● Exercise objective:
Across the records that follow, determine how many lines contain "setWidth" and give only the resulting number.

● Records supplied:
Start of Block

/-- STATUS is answered OK with 45 bytes read at one moment, and changes no other state; its fields stand where R203
places them (R198, R203), and the bits that R203 gives to no field are 0 (log entry 40). IDENT is answered OK with the
vendor code 4E17h, the part code 2240h and the revision 01h, and changes no other state (R199, R202). -/
def Obligations.SnapshotsReportTheState : Prop :=
  ((∀ s : State, s.inReset = false → exec .status s = .next (s.responded 2 0x00#8 s.statusPayload))
    ∧ ∀ s : State,
      s.statusPayload.length = 45
      ∧ s.statusPayload[0]? = some (match s.operating with
          | .starting => 0#8 | .unconfigured => 1#8 | .running => 2#8 | .quiescing => 3#8 | .quiesced => 4#8)
      ∧ s.statusPayload[1]? = some (match s.journal with
          | .absent _ => 0#8 | .scanning => 1#8 | .opened => 2#8 | .draining => 3#8 | .committing => 4#8
          | .rollingBack => 5#8 | .undoing => 6#8 | .formatting => 7#8 | .broken _ => 8#8)
      ∧ s.statusPayload[2]? = some (match s.journal with
          | .absent .notConfigured => 0x10#8 | .absent .anchorLost => 0x20#8 | .absent .anchorMismatch => 0x30#8
          | .broken .rollBack => 0x01#8 | .broken .completeCommit => 0x02#8 | _ => 0x00#8)
      ∧ (s.statusPayload.drop 3).take 4 = bytes4 (s.epoch.getD 0#32)
      ∧ (s.statusPayload.drop 7).take 2 = bytes2 (BitVec.ofNat 16 s.slots.length)
      ∧ (s.statusPayload.drop 9).take 2 = bytes2 ((s.active.map ConfigRecord.nSlots).getD 0#16)
      ∧ s.statusPayload[11]? = some (BitVec.ofNat 8 s.stack.length)
      ∧ (s.queue.length ≤ 8 → s.statusPayload[12]? =
          some (BitVec.ofNat 8 (s.queue.length + if s.pendingRead.isSome then 128 else 0)))
      ∧ s.statusPayload[13]? = some (BitVec.ofNat 8 s.log.length)
      ∧ s.statusPayload[14]? = some s.dropped
      ∧ s.statusPayload[15]? = some (s.rawConditions.setWidth 8)
      ∧ s.statusPayload[16]? = some (s.alertMask.setWidth 8)
      ∧ s.statusPayload[17]? = some ((s.rawConditions &&& ~~~ s.alertMask).setWidth 8)
      ∧ (s.statusPayload.drop 18).take 4 = bytes4 ((s.active.map ConfigRecord.generation).getD 0#32)
      ∧ s.statusPayload[22]? = some (BitVec.ofNat 8 ((if s.copyA = CopyRecord.invalid then 0 else 1)
          + (if s.copyB = CopyRecord.invalid then 0 else 2)
          + match s.designation with | none => 0 | some Copy.a => 4 | some Copy.b => 8))
      ∧ (s.statusPayload.drop 23).take 4 = bytes4 (match s.copyA with | .valid g => g | .invalid => 0#32)
      ∧ (s.statusPayload.drop 27).take 4 = bytes4 (match s.copyB with | .valid g => g | .invalid => 0#32)
      ∧ s.statusPayload[31]? = some (BitVec.ofNat 8
          ((match s.anchorA with | .invalid => 0 | .valid _ => 1 | .mismatched => 2)
            + match s.anchorB with | .invalid => 0 | .valid _ => 4 | .mismatched => 8))
      ∧ (s.statusPayload.drop 32).take 4 = bytes4 (match s.anchorA with | .valid e => e | _ => 0#32)
      ∧ (s.statusPayload.drop 36).take 4 = bytes4 (match s.anchorB with | .valid e => e | _ => 0#32)
      ∧ s.statusPayload[40]? = some s.retryCounter
      ∧ s.statusPayload[41]? = some (if s.ckptLatch then 1#8 else 0#8)
      ∧ s.statusPayload[42]? = some (match s.longOp.map LongOp.kind with
          | none => 0x00#8 | some .save => 0x40#8 | some .release => 0x41#8 | some .undo => 0x42#8
          | some .commit => 0x43#8 | some .rollback => 0x44#8 | some .format => 0x45#8 | some .resume => 0x46#8
          | some .apply => 0x47#8)
      ∧ s.statusPayload[43]? = some (match s.longOp.map LongOp.origin with
          | none => 0#8 | some .link => 1#8 | some .line => 2#8 | some .start => 3#8)
      ∧ s.statusPayload[44]? = some (match s.longOp.map LongOp.phase with
          | none => 0#8 | some .waiting => 1#8 | some .executing => 2#8))
    ∧ (∀ s : State, s.inReset = false →
    exec .ident s = .next (s.responded 2 0x00#8 [0x4E#8, 0x17#8, 0x22#8, 0x40#8, 0x01#8]))

/-- COMPLETION returns the record and empties it; an EMPTY record is returned as absent and nothing changes. A later
write of the record finds it EMPTY, and a write before it sets the overrun flag (R185, R186, R203). FAULT_POP removes
and returns the oldest record with the dropped counter and the records left; the counter is reset when the log becomes
empty, and an empty log is reported and left (R194, R203). The bits of their payloads that R203 gives to no field are 0
(log entry 40). -/
def Obligations.RecordsAreReadOnce : Prop :=
  (∀ s : State, s.inReset = false →
    (s.completion = none →
      exec .completion s = .next (s.responded 2 0x00#8 (List.replicate 17 0x00#8)))
    ∧ (∀ c, s.completion = some c →
        exec .completion s =
          .next ({ s with completion := none }.responded 2 0x00#8
            ([0x01#8, c.operation.code, c.origin.code, c.result.code, (c.reason.map Reason.code).getD 0x00#8,
                if c.overrun then 0x01#8 else 0x00#8]
              ++ bytes4 c.epochAfter ++ bytes2 (BitVec.ofNat 16 c.restored) ++ bytes2 (BitVec.ofNat 16 c.skipped)
              ++ [BitVec.ofNat 8 c.discarded, BitVec.ofNat 8 c.carried,
                  (c.fault.map FaultKind.code).getD 0x00#8])))
    ∧ ∀ c, s.writeCompletion c = { s with completion := some { c with overrun := s.completion.isSome } })
    ∧ (∀ s : State, s.inReset = false →
    (s.log = [] → exec .faultPop s = .next (s.responded 2 0x00#8 (List.replicate 19 0x00#8)))
    ∧ ∀ f rest, s.log = f :: rest →
      exec .faultPop s =
        .next ({ s with log := rest, dropped := if rest = [] then 0#8 else s.dropped }.responded 2 0x00#8
          ([0x01#8, f.kind.code, f.source.code,
              BitVec.ofNat 8 ((if f.address.isSome then 1 else 0) + (if f.row.isSome then 2 else 0)
                + (if f.slot.isSome then 4 else 0) + (if f.posted then 8 else 0) + if f.partialDone then 16 else 0)]
            ++ bytes4 ((f.address.getD 0#28).setWidth 32) ++ bytes3 (BitVec.ofNat 24 (f.row.getD 0))
            ++ bytes2 (BitVec.ofNat 16 (f.slot.getD 0)) ++ bytes4 f.epoch
            ++ [s.dropped, BitVec.ofNat 8 rest.length])))

/-- CFG_READ answers the named field of the active or the staging record, right-aligned in four bytes; INVALID_FIELD
for an identifier or a selector without meaning, and STATE for a field of an active configuration that does not exist
(R166, R202). CFG_STAGE and CFG_COPY are decided in the order of R167: STATE before the load ends or during an APPLY,
then for CFG_STAGE INVALID_FIELD, and otherwise only the staging record changes. A field that was staged reads back as
its value (R166, R167, R202). Where the rules leave STATE or INVALID_FIELD open, the choice is free: log entry 2. That
an active record is read in UNCONFIGURED too, between a first APPLY's activation and its end, is log entry 32; that a
stored watermark above 13 bits reads back whole, log entry 37. -/
def Obligations.ConfigurationFieldsAreReadAndStaged : Prop :=
  (∀ (s : State) (identifier : Byte), s.inReset = false →
    (∀ v, fieldValue s.staging identifier = some v →
      exec (.cfgRead 0x01#8 identifier) s = .next (s.responded 4 0x00#8 (bytes4 v)))
    ∧ (fieldValue s.staging identifier = none →
        exec (.cfgRead 0x01#8 identifier) s = .next (s.responded 4 0x03#8 [0x04#8]))
    ∧ (∀ c v, s.active = some c → fieldValue c identifier = some v →
        exec (.cfgRead 0x00#8 identifier) s = .next (s.responded 4 0x00#8 (bytes4 v)))
    ∧ (∀ c, s.active = some c → fieldValue c identifier = none →
        exec (.cfgRead 0x00#8 identifier) s = .next (s.responded 4 0x03#8 [0x04#8]))
    ∧ (∀ v, s.active = none → fieldValue s.staging identifier = some v →
        exec (.cfgRead 0x00#8 identifier) s = .next (s.responded 4 0x03#8 [0x01#8]))
    ∧ (s.active = none → fieldValue s.staging identifier = none → ∃ reason, (reason = 0x01#8 ∨ reason = 0x04#8)
        ∧ exec (.cfgRead 0x00#8 identifier) s =
            .next ({ s with freeCount := s.freeCount + 1 }.responded 4 0x03#8 [reason]))
    ∧ (∀ selector, selector ≠ 0x00#8 → selector ≠ 0x01#8 →
        exec (.cfgRead selector identifier) s = .next (s.responded 4 0x03#8 [0x04#8])))
    ∧ ((∀ (s : State) (identifier : Byte) (value : Word), s.inReset = false →
    (((s.operating = .starting ∧ s.active = none) ∨ (∃ o, s.longOp = some o ∧ o.kind = .apply)) →
      exec (.cfgStage identifier value) s = .next (s.responded 7 0x03#8 [0x01#8])
      ∧ exec .cfgCopy s = .next (s.responded 2 0x03#8 [0x01#8]))
    ∧ ((s.operating ≠ .starting ∨ s.active ≠ none) → (∀ o, s.longOp = some o → o.kind ≠ .apply) →
        (stagedWidth identifier = none →
          exec (.cfgStage identifier value) s = .next (s.responded 7 0x03#8 [0x04#8]))
        ∧ (∀ w, stagedWidth identifier = some w → 2 ^ w ≤ value.toNat →
            exec (.cfgStage identifier value) s = .next (s.responded 7 0x03#8 [0x04#8]))
        ∧ (∀ w, stagedWidth identifier = some w → value.toNat < 2 ^ w →
            exec (.cfgStage identifier value) s =
              .next ({ s with staging := setField s.staging identifier value }.responded 7 0x00#8 []))
        ∧ (s.active = none → exec .cfgCopy s = .next (s.responded 2 0x03#8 [0x01#8]))
        ∧ (∀ c, s.active = some c → exec .cfgCopy s = .next ({ s with staging := c }.responded 2 0x00#8 []))))
    ∧ (∀ (c : ConfigRecord) (identifier : Byte) (value : Word) (w : Nat), stagedWidth identifier = some w →
        value.toNat < 2 ^ w →
        fieldValue (setField c identifier value) identifier = some value
        ∧ ∀ other, other ≠ identifier → fieldValue (setField c identifier value) other = fieldValue c other))

/-- A long command that is taken: STARTED, its record with origin LINK, OPEN becoming DRAINING and any other journal
state staying, the boundary at the last accepted write, and nothing else changed when the head is not in space-wait
and there is nothing to discard (R45, R46, R125, R168, R183). A long command that is not taken changes nothing but the
response: BUSY in STARTING or with a long operation in progress, STATE in UNCONFIGURED for all but APPLY, and then
STATE in BROKEN or OPEN and NO_JOURNAL in ABSENT as the taking decision gives; a RESUME argument without meaning is
refused first (R45, R168, R183). -/
def Obligations.LongCommandsAreDecided : Prop :=
  (∀ (c : Instr) (s : State) (kind : OpKind) (length : Nat) (skip : Bool), s.inReset = false →
    longCommandOf c = some (kind, length, skip) → s.operating.takesLong kind = true → s.longOp = none →
    s.journal.takes kind → ¬ s.headParked →
    ((kind = .rollback ∨ (kind = .undo ∧ s.stack ≠ [])) →
      ∀ e ∈ s.queue, e.state = .taken ∨ s.resolvesJournaled e.address e.beats.length = false) →
    (∀ a b, s.held = some (.write a b) → s.acceptanceOpen = false ∨ s.queueHasRoom = false) →
    exec c s =
      .next ({ s with
        longOp := some (LongOp.created kind .link skip)
        journal := if s.journal = JournalState.opened then .draining else s.journal
        readHeld := if s.journal = JournalState.opened then false else s.readHeld
        headHeld := if s.journal = JournalState.opened then false else s.headHeld
        mark := some (s.nextAcceptance - 1#32) }.responded length 0x01#8 []))
    ∧ ((∀ (c : Instr) (s : State) (kind : OpKind) (length : Nat) (skip : Bool), s.inReset = false →
    longCommandOf c = some (kind, length, skip) →
    ((s.operating = .starting ∨ s.longOp ≠ none) → exec c s = .next (s.responded length 0x02#8 []))
    ∧ (s.operating = .unconfigured → s.longOp = none → kind ≠ .apply →
        exec c s = .next (s.responded length 0x03#8 [0x01#8]))
    ∧ (s.operating.takesLong kind = true → s.longOp = none → ∀ action, s.journal = .broken action →
        kind ≠ .resume → kind ≠ .format → exec c s = .next (s.responded length 0x03#8 [0x01#8]))
    ∧ (s.operating.takesLong kind = true → s.longOp = none → s.journal = .opened → kind = .resume →
        exec c s = .next (s.responded length 0x03#8 [0x01#8]))
    ∧ (s.operating.takesLong kind = true → s.longOp = none → ∀ reason, s.journal = .absent reason →
        kind ≠ .apply → (kind = .format → reason = .notConfigured) →
        exec c s = .next (s.responded length 0x03#8 [0x02#8])))
    ∧ ∀ (s : State) (skip : Byte), s.inReset = false → skip ≠ 0x00#8 → skip ≠ 0x01#8 →
        exec (.resume skip) s = .next (s.responded 3 0x03#8 [0x05#8]))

End of Block

● Answer:
4